Task brief: Retype everything in the listing, leaving each line exactly as it is.

[Start of Attachment]

/-- The entry of a slice in an output ring (R394). -/
def State.sliceEntry (s : State) (n : Nat) (p : EncPic) (last : Bool) : List Byte :=
  let nals := p.sliceNals
  let flags := b2n (p.sliceRow == 0) + 2 * b2n last + 4 * b2n p.idr + 8 * b2n p.sliceFloor + 16 * b2n p.sliceSkipped +
    32 * b2n (p.idr && p.sliceRow == 0)
  leBytes 2 1 ++ [byte n, byte flags] ++ leBytes 4 nals.length ++ leBytes 4 p.index.toNat ++ leBytes 2 p.sliceRow ++
    [byte p.sliceLen, byte (p.rowQps.getD p.sliceRow 0)] ++ leBytes 4 (secField s.time.mt % 0x100000000) ++
    leBytes 4 (nsField s.time.mt) ++ List.replicate 8 0 ++ sliceZ nals 0 (roundUp nals.length 16)

/-- The SLICE record of a witness slice (R401, R402). -/
def State.sliceItem (s : State) (w : WitPicture) (p : EncPic) (last cut : Bool) : ChainItem :=
  let sflags := b2n (p.sliceRow == 0) + 2 * b2n last + 4 * b2n p.idr + 8 * b2n (p.idr && p.sliceRow == 0) + 16 * b2n cut
  .slice w.dfn w.psn (w.stamp.getD 2 0) (w.flags + 2 * b2n p.sliceFloor + 4 * b2n p.sliceSkipped)
    (sliceBody p.sliceRow p.sliceLen (p.rowQps.getD p.sliceRow 0) s.time.mt sflags p.sliceNals) (last || cut)

/-- Emit the slice in progress of a picture; `last` when the picture ends with it, `cut` when it ends early. -/
def State.emitSlice (s : State) (n : Nat) (p : EncPic) (last cut : Bool) : State :=
  let bytes := p.bytes + p.sliceNals.length
  let s := s.updPic n p.order fun p => { p with sliceRow := p.rowBits.length, bytes := bytes, core := none }
  if n = 0 then
    match p.buf.bind fun b => (s.wit.bufs.getD b {}).pic with
    | some w => s.pushItem (s.sliceItem w p last cut)
    | none => s
  else
    let done := if last then p.ticket.map fun t => (t, p.index.toNat, bytes) else none
    let s := s.updSession n fun e => { e with out := e.out ++ [{ entry := s.sliceEntry n p last, done := done }] }
    s.flushOut (s.session n).out.length n

/-! ## The end of a picture (R372, R375, R385, R389) -/

/-- Change of the picture QP (R389). -/
def qpChange (a t : Nat) : Int :=
  if 200 * t ≤ 100 * a then 4
  else if 150 * t ≤ 100 * a then 2
  else if 115 * t ≤ 100 * a then 1
  else if 100 * a ≤ 50 * t then -3
  else if 100 * a ≤ 70 * t then -2
  else if 100 * a ≤ 87 * t then -1
  else 0

/-- A session has read the last row of a witness buffer: FREE once every reader has (R372). -/
def State.releaseBuf (s : State) (b n : Nat) : State :=
  { s with wit.bufs := updAt s.wit.bufs b fun (x : WitBuf) =>
    let rs := x.readers.filter (· != n)
    if rs.isEmpty then {} else { x with readers := rs } }

/-- The SIGN of WIT_STOP is already on its way. -/
def State.signStopDue (s : State) : Bool :=
  s.chain.items.any (fun i => i == .sign 1) || s.chain.signing.any fun j => match j with
    | .sign _ r _ => r == 1
    | .attest _ _ _ _ => false

/-- The witness has no picture left: a WIT_STOP that waits gets its SIGN record (R375, R403). -/
def State.witDrained (s : State) : State :=
  if s.wit.stop.isSome && (s.session 0).pics.isEmpty && !s.signStopDue then s.pushItem (.sign 1) else s

/-- A picture leaves its session. A picture cut short counts neither for rate control nor as a reference. -/
def State.endPic (s : State) (n order : Nat) : State :=
  match s.pic n order with
  | none => s
  | some p =>
    let whole := p.rowBits.length == p.geom.rows
    let d : EncDone := { order := order, seq := p.seq, idr := p.idr, change := qpChange p.bits p.target,
                         rowBits := p.rowBits, tokens := p.tokens, cus := p.cus }
    let s := s.updSession n fun e =>
      { e with pics := e.pics.filter fun q => q.order != order,
               recon := e.recon.map fun r => if r.2 == order && r.1 == .coding then
                 (if whole then ReconMark.short else .free, order) else r,
               ended := if whole then (d :: e.ended).take 6 else e.ended }
    let s := match p.buf with
      | some b => s.releaseBuf b n
      | none => s
    let s := if n = 0 then s.witDrained else s
    s.closeSession n

/-- ENCODE_ROW_COMPLETE (R390 to R395): the row that a codec core works on is coded; a finished slice is emitted. -/
def State.endRow (s : State) (core n order : Nat) : State :=
  let s := { s with dec.cores := setAt s.dec.cores core none }
  match s.pic n order with
  | none => s
  | some p =>
    let q := s.codeRow n p
    let s := s.requestAll 6 false (s.sourceSpans p p.rowBits.length)
    let s := (s.updPic n order fun _ => q).rateEvents n p q
    let last := q.rowBits.length == q.geom.rows
    if !last && decide (q.sliceLen < q.geom.sliceRows) then s
    else
      let s := s.emitSlice n q last (q.cut && !last)
      if last || q.cut then s.endPic n order else s

/-- ENCODE_ROW_COMPLETE (R394). -/
def execEncodeRowComplete (core : Fin 12) (s : State) : Host.Outcome State Fault Refusal :=
  match s.dec.cores.getD core.val none with
  | some (.row n order) => .next (s.endRow core.val n order)
  | _ => .next s

/-- ENC_RING_POLL (R395): the device re-reads rd and writes what fits now. Session 0 stands for the export ring (R412). -/
def execEncRingPoll (session : Fin 4) (s : State) : Host.Outcome State Fault Refusal :=
  if session.val = 0 then .next s.pumpChain
  else
    let s := s.flushOut (s.session session.val).out.length session.val
    .next (s.closeSession session.val)

/-- CODEC_ITEM_START (R155, R156): an idle core that is not faulted takes the first ready part or coding row. -/
def State.codecStart (s : State) (core : Nat) : State :=
  if (s.dec.cores.getD core none).isSome || s.coreFaulted core then s
  else
    let s := s.giveSlots
    match pickCand (s.rowCands core ++ if s.partsRun then s.partCands core else []) with
    | none => s
    | some c => match c.item with
      | .part slot ci k => s.startPart core slot ci k
      | .row n order => s.startRow core n order

/-- CODEC_ITEM_START (R155). -/
def execCodecItemStart (core : Fin 12) (s : State) : Host.Outcome State Fault Refusal := .next (s.codecStart core.val)

/-! ## Commands (R377 to R381, R387, R393) -/

/-- Sessions 1 to 3 that a function holds. -/
def State.sessionsOf (s : State) (f : Func) : Nat :=
  ([1, 2, 3].filter fun n => (s.session n).isOpen && (s.session n).owner == f).length

/-- Sessions that VF grants reserve and no VF has opened (R89). -/
def State.reservedSessions (s : State) : Nat :=
  sumNat ((allFuncs.drop 1).map fun f => (s.fn f).grant.sessions - s.sessionsOf f)

/-- A session is there for the function: within its grant, or beyond what grants reserve (R80, R89). -/
def State.sessionRoom (s : State) (p : Packet) : Bool :=
  if p.src.isVf then decide (s.sessionsOf p.src.func < (s.grantOf p.src).sessions)
  else decide (s.reservedSessions < ([1, 2, 3].filter fun n => !(s.session n).isOpen).length)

[End of Attachment]

Answer space:
/-- The entry of a slice in an output ring (R394). -/
def State.sliceEntry (s : State) (n : Nat) (p : EncPic) (last : Bool) : List Byte :=
  let nals := p.sliceNals
  let flags := b2n (p.sliceRow == 0) + 2 * b2n last + 4 * b2n p.idr + 8 * b2n p.sliceFloor + 16 * b2n p.sliceSkipped +
    32 * b2n (p.idr && p.sliceRow == 0)
  leBytes 2 1 ++ [byte n, byte flags] ++ leBytes 4 nals.length ++ leBytes 4 p.index.toNat ++ leBytes 2 p.sliceRow ++
    [byte p.sliceLen, byte (p.rowQps.getD p.sliceRow 0)] ++ leBytes 4 (secField s.time.mt % 0x100000000) ++
    leBytes 4 (nsField s.time.mt) ++ List.replicate 8 0 ++ sliceZ nals 0 (roundUp nals.length 16)

/-- The SLICE record of a witness slice (R401, R402). -/
def State.sliceItem (s : State) (w : WitPicture) (p : EncPic) (last cut : Bool) : ChainItem :=
  let sflags := b2n (p.sliceRow == 0) + 2 * b2n last + 4 * b2n p.idr + 8 * b2n (p.idr && p.sliceRow == 0) + 16 * b2n cut
  .slice w.dfn w.psn (w.stamp.getD 2 0) (w.flags + 2 * b2n p.sliceFloor + 4 * b2n p.sliceSkipped)
    (sliceBody p.sliceRow p.sliceLen (p.rowQps.getD p.sliceRow 0) s.time.mt sflags p.sliceNals) (last || cut)

/-- Emit the slice in progress of a picture; `last` when the picture ends with it, `cut` when it ends early. -/
def State.emitSlice (s : State) (n : Nat) (p : EncPic) (last cut : Bool) : State :=
  let bytes := p.bytes + p.sliceNals.length
  let s := s.updPic n p.order fun p => { p with sliceRow := p.rowBits.length, bytes := bytes, core := none }
  if n = 0 then
    match p.buf.bind fun b => (s.wit.bufs.getD b {}).pic with
    | some w => s.pushItem (s.sliceItem w p last cut)
    | none => s
  else
    let done := if last then p.ticket.map fun t => (t, p.index.toNat, bytes) else none
    let s := s.updSession n fun e => { e with out := e.out ++ [{ entry := s.sliceEntry n p last, done := done }] }
    s.flushOut (s.session n).out.length n

/-! ## The end of a picture (R372, R375, R385, R389) -/

/-- Change of the picture QP (R389). -/
def qpChange (a t : Nat) : Int :=
  if 200 * t ≤ 100 * a then 4
  else if 150 * t ≤ 100 * a then 2
  else if 115 * t ≤ 100 * a then 1
  else if 100 * a ≤ 50 * t then -3
  else if 100 * a ≤ 70 * t then -2
  else if 100 * a ≤ 87 * t then -1
  else 0

/-- A session has read the last row of a witness buffer: FREE once every reader has (R372). -/
def State.releaseBuf (s : State) (b n : Nat) : State :=
  { s with wit.bufs := updAt s.wit.bufs b fun (x : WitBuf) =>
    let rs := x.readers.filter (· != n)
    if rs.isEmpty then {} else { x with readers := rs } }

/-- The SIGN of WIT_STOP is already on its way. -/
def State.signStopDue (s : State) : Bool :=
  s.chain.items.any (fun i => i == .sign 1) || s.chain.signing.any fun j => match j with
    | .sign _ r _ => r == 1
    | .attest _ _ _ _ => false

/-- The witness has no picture left: a WIT_STOP that waits gets its SIGN record (R375, R403). -/
def State.witDrained (s : State) : State :=
  if s.wit.stop.isSome && (s.session 0).pics.isEmpty && !s.signStopDue then s.pushItem (.sign 1) else s

/-- A picture leaves its session. A picture cut short counts neither for rate control nor as a reference. -/
def State.endPic (s : State) (n order : Nat) : State :=
  match s.pic n order with
  | none => s
  | some p =>
    let whole := p.rowBits.length == p.geom.rows
    let d : EncDone := { order := order, seq := p.seq, idr := p.idr, change := qpChange p.bits p.target,
                         rowBits := p.rowBits, tokens := p.tokens, cus := p.cus }
    let s := s.updSession n fun e =>
      { e with pics := e.pics.filter fun q => q.order != order,
               recon := e.recon.map fun r => if r.2 == order && r.1 == .coding then
                 (if whole then ReconMark.short else .free, order) else r,
               ended := if whole then (d :: e.ended).take 6 else e.ended }
    let s := match p.buf with
      | some b => s.releaseBuf b n
      | none => s
    let s := if n = 0 then s.witDrained else s
    s.closeSession n

/-- ENCODE_ROW_COMPLETE (R390 to R395): the row that a codec core works on is coded; a finished slice is emitted. -/
def State.endRow (s : State) (core n order : Nat) : State :=
  let s := { s with dec.cores := setAt s.dec.cores core none }
  match s.pic n order with
  | none => s
  | some p =>
    let q := s.codeRow n p
    let s := s.requestAll 6 false (s.sourceSpans p p.rowBits.length)
    let s := (s.updPic n order fun _ => q).rateEvents n p q
    let last := q.rowBits.length == q.geom.rows
    if !last && decide (q.sliceLen < q.geom.sliceRows) then s
    else
      let s := s.emitSlice n q last (q.cut && !last)
      if last || q.cut then s.endPic n order else s

/-- ENCODE_ROW_COMPLETE (R394). -/
def execEncodeRowComplete (core : Fin 12) (s : State) : Host.Outcome State Fault Refusal :=
  match s.dec.cores.getD core.val none with
  | some (.row n order) => .next (s.endRow core.val n order)
  | _ => .next s

/-- ENC_RING_POLL (R395): the device re-reads rd and writes what fits now. Session 0 stands for the export ring (R412). -/
def execEncRingPoll (session : Fin 4) (s : State) : Host.Outcome State Fault Refusal :=
  if session.val = 0 then .next s.pumpChain
  else
    let s := s.flushOut (s.session session.val).out.length session.val
    .next (s.closeSession session.val)

/-- CODEC_ITEM_START (R155, R156): an idle core that is not faulted takes the first ready part or coding row. -/
def State.codecStart (s : State) (core : Nat) : State :=
  if (s.dec.cores.getD core none).isSome || s.coreFaulted core then s
  else
    let s := s.giveSlots
    match pickCand (s.rowCands core ++ if s.partsRun then s.partCands core else []) with
    | none => s
    | some c => match c.item with
      | .part slot ci k => s.startPart core slot ci k
      | .row n order => s.startRow core n order

/-- CODEC_ITEM_START (R155). -/
def execCodecItemStart (core : Fin 12) (s : State) : Host.Outcome State Fault Refusal := .next (s.codecStart core.val)

/-! ## Commands (R377 to R381, R387, R393) -/

/-- Sessions 1 to 3 that a function holds. -/
def State.sessionsOf (s : State) (f : Func) : Nat :=
  ([1, 2, 3].filter fun n => (s.session n).isOpen && (s.session n).owner == f).length

/-- Sessions that VF grants reserve and no VF has opened (R89). -/
def State.reservedSessions (s : State) : Nat :=
  sumNat ((allFuncs.drop 1).map fun f => (s.fn f).grant.sessions - s.sessionsOf f)

/-- A session is there for the function: within its grant, or beyond what grants reserve (R80, R89). -/
def State.sessionRoom (s : State) (p : Packet) : Bool :=
  if p.src.isVf then decide (s.sessionsOf p.src.func < (s.grantOf p.src).sessions)
  else decide (s.reservedSessions < ([1, 2, 3].filter fun n => !(s.session n).isOpen).length)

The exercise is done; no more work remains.